The fragile embryo deploys its own immune system to survive in its earliest days.

(CN) — Survival, if done right, can go completely unnoticed. A bird corrects its direction midflight to avoid a predator and an athlete stops to avoid being tackled or to catch a ball. These complex motions are done for survival, either instinctively or through force.

On a molecular level, the immune system fights infections and disease. But in the beginning, before any of that complex system develops, there is only the fragile embryo. And it must defend itself to survive.

In the first hours of development, the embryo mounts its own defense with the help of cells that act like a security system. These cells find, eat and destroy defective cells to help the embryo’s survival according to researchers from the Center for Genomic Regulation (CGR) in Barcelona, Spain, who report on this biological process in a study published Wednesday in the journal Nature.

This cycle occurs thanks to the arm-like protrusions on the surface of the epithelial cells. The dying cells are then eaten in a process known as phagocytosis, where a cell membrane devours particles for its survival.

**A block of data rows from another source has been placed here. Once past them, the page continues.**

-- ==== Sys2Proof/Machine/Invoke.lean ====
section
/-! DEFINITION. Task instructions: opcodes 0xA0 to 0xA6 (R169 to R191, R287, R288, R310, R323 to R326, R330, R331). -/

namespace Sys2Proof.Machine

/-! ## Reads made at issue -/

/-- The place of an aligned block a lane reads at issue (R169, R206): translation, permission, access table, data error. -/
def State.blockLane (s : State) (l : Nat) (va : DWord) (n : Nat) : Except LaneFault (Nat × BitVec 2) :=
  match s.globalLane s.cur.core s.cur.ctx ⟨true, false⟩ l va with
  | .error e => .error e
  | .ok (pa, cp) =>
    if !s.grantedAll s.cur.ctx.toNat 0 pa n false then .error ⟨l, 3, 4, 0, va⟩
    else if s.loadFails s.cur.core cp pa n then .error ⟨l, 17, 1, 0, va⟩
    else .ok (pa, cp)

/-- The bytes of such a block of up to 64 bytes with their stamps, as a relaxed load of the warp reads them, and the state; a copy is left in no cache beyond the
load's own use. -/
def State.blockLoad (s : State) (va : DWord) (n : Nat) : List CByte × State :=
  match s.globalLane s.cur.core s.cur.ctx ⟨true, false⟩ 0 va with
  | .ok (pa, cp) => s.loadBytes s.cur.core cp 0 pa n 0 0
  | .error _ => ([], s)

/-- The blocks of n bytes at the addresses in a pair, read by the active lanes in ascending order: each lane's bytes, and the state. Their stamps count for a later
`FENCE` as those of a load do (R139). -/
def State.blockReads (s : State) (act : Mask) (a : Reg) (n : Nat) : List (Nat × List Byte) × State :=
  (maskLanes act).foldl (fun (t : List (Nat × List Byte) × State) l =>
    let r := t.2.blockLoad (s.rdPair a l) n
    (t.1 ++ [(l, r.1.map (·.b))], { r.2 with cur := { r.2.cur with stampMax := max r.2.cur.stampMax (r.2.stampTime r.2.cur.wg r.2.cur.core r.1) } }))
    ([], s)

/-- The entry of a lane in a list by lanes. -/
def laneEntry {α : Type} (xs : List (Nat × α)) (l : Nat) : Option α := (xs.find? fun p => p.1 == l).map (·.2)

/-- The record a refusing target writes for an access made at issue (R236). -/
def State.noteRefusal (s : State) (e : LaneFault) : State :=
  if e.cause == 3 && e.detail == 4 then
    match s.xlate s.cur.core s.cur.ctx e.addr.toNat with
    | .ok pa _ => s.logRecord ⟨s.tideOf (homeDie pa), 3, 3, 4, 0, s.cur.core, s.cur.pos, e.lane, s.ipc, BitVec.ofNat 64 pa, s.cur.task.getD 0,
        s.cur.ctx.toNat, 0, targetOf pa⟩
    | .bad _ _ => s
  else s

/-- The trap of a lane fault; a refusal is logged when the trap is taken. -/
def State.laneTrap (s : State) (act : Mask) (e : LaneFault) (acc : Nat) : State :=
  if (s.unchecked s.cur.uid).isEmpty then (s.noteRefusal e).trapP act e.cause e.detail e.aux (some e.lane) e.addr acc
  else s.trapP act e.cause e.detail e.aux (some e.lane) e.addr acc

/-! ## Waiting for slots (R177, R191) -/

/-- The lanes of a warp that wait for slots, or whose split does. -/
def Warp.slotWaiters (w : Warp) : Mask :=
  let held := w.holds.foldl (fun m h => match h.kind with | .slots _ => m ||| h.mask | _ => m) 0
  let pcs := (maskLanes held).map fun l => (w.lane l).pc
  held ||| maskOf fun l => (w.lane l).runnable && pcs.contains (w.lane l).pc

/-- Every lane of a warp that is not Exited is Awaiting or waits for slots; `more` are the lanes that are about to wait. -/
def Warp.stuckOnSlots (w : Warp) (more : Mask) : Bool :=
  let ws := w.slotWaiters ||| more
  let blocked (l : Nat) : Bool := ws.getLsbD l || (match (w.lane l).st with | .awaiting _ => true | .exited => true | _ => false)
    || (match w.arch.handler with
        | some h => h.mask.getLsbD l && (match h.blk with | some (.await _) => true | _ => false)
        | none => false)
  (List.range laneCount).all blocked

/-- Handle exhaustion (R191) for the warp in focus, whose lanes `mine` wait: no slot is FREE, every warp of the context on the core is stuck, and none at
a lower position waits for slots. -/
def State.exhausted (s : State) (mine : Mask) : Bool :=
  s.freeSlots s.cur.core s.cur.ctx == 0 && s.cur.stuckOnSlots mine
    && (s.others.filter fun w => w.uid != 0 && w.core == s.cur.core && w.ctx == s.cur.ctx && !w.hasExited).all fun w =>
      w.stuckOnSlots 0 && (decide (s.cur.pos < w.pos) || w.slotWaiters == 0)

/-- A warp without what the instruction at a PC had read for some lanes before it waited. -/
def Warp.dropReads (w : Warp) (pc : DWord) (act : Mask) : Warp := { w with reads := w.reads.filter fun k => !(k.pc == pc && k.act &&& act != 0) }

/-- What the instruction in focus read for its active lanes before it waited for slots (R330). -/
def State.readBefore (s : State) (act : Mask) : Option SlotRead := s.cur.reads.find? fun k => k.pc == s.ipc && k.act == act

Let’s rewind a moment to the first few hours of the embryo as it forms. Cell division begins and cellular errors can occur during this cycle due to environmental stress. Researchers say this is the cause of sporadic cell death and one of the major causes of an embryo not developing. Researchers used a four-dimensional imaging of a cell underdoing its development cycle.

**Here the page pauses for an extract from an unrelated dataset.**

-- ==== Sys2Proof/Machine/Dispatch.lean ====
section
/-! DEFINITION. The dispatch of an instruction or an event of the part to its meaning: one arm per row of the opcode table. -/

namespace Sys2Proof.Machine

A lot is riding on the safety of the embryo, but it is unable to develop its own specialized cells that make up the immune system. The question becomes whether embryos have a process for riding dying cells to improve its chance for survival.

Thanks to a high-resolution time lapse, a zebrafish and mouse embryo, researchers recorded the earliest tissues formed on the surface of embryo that act as the defense it needs to survive. This defense system is akin to a buffet.

"The cells cooperate mechanically; like people distributing food around the dining table before tucking into their meal, we found that epithelial cells push defective cells towards other epithelial cells, speeding up the removal of dying cells," Dr. Esteban Hoijman, first and co-corresponding author of the paper, said in a statement.

In essence, the process plays out like a mechanical cooperation rather than the well-documented chemical process that happens between cells.

Dr. Verena Ruprecht with CRG and senior author of the paper said the research may have important applications to the study of screening methods used in fertility clinics.

“Here we propose a new evolutionarily conserved function for epithelia as efficient scavengers of dying cells in the earliest stages of vertebrate embryogenesis,” Ruprecht said in a statement.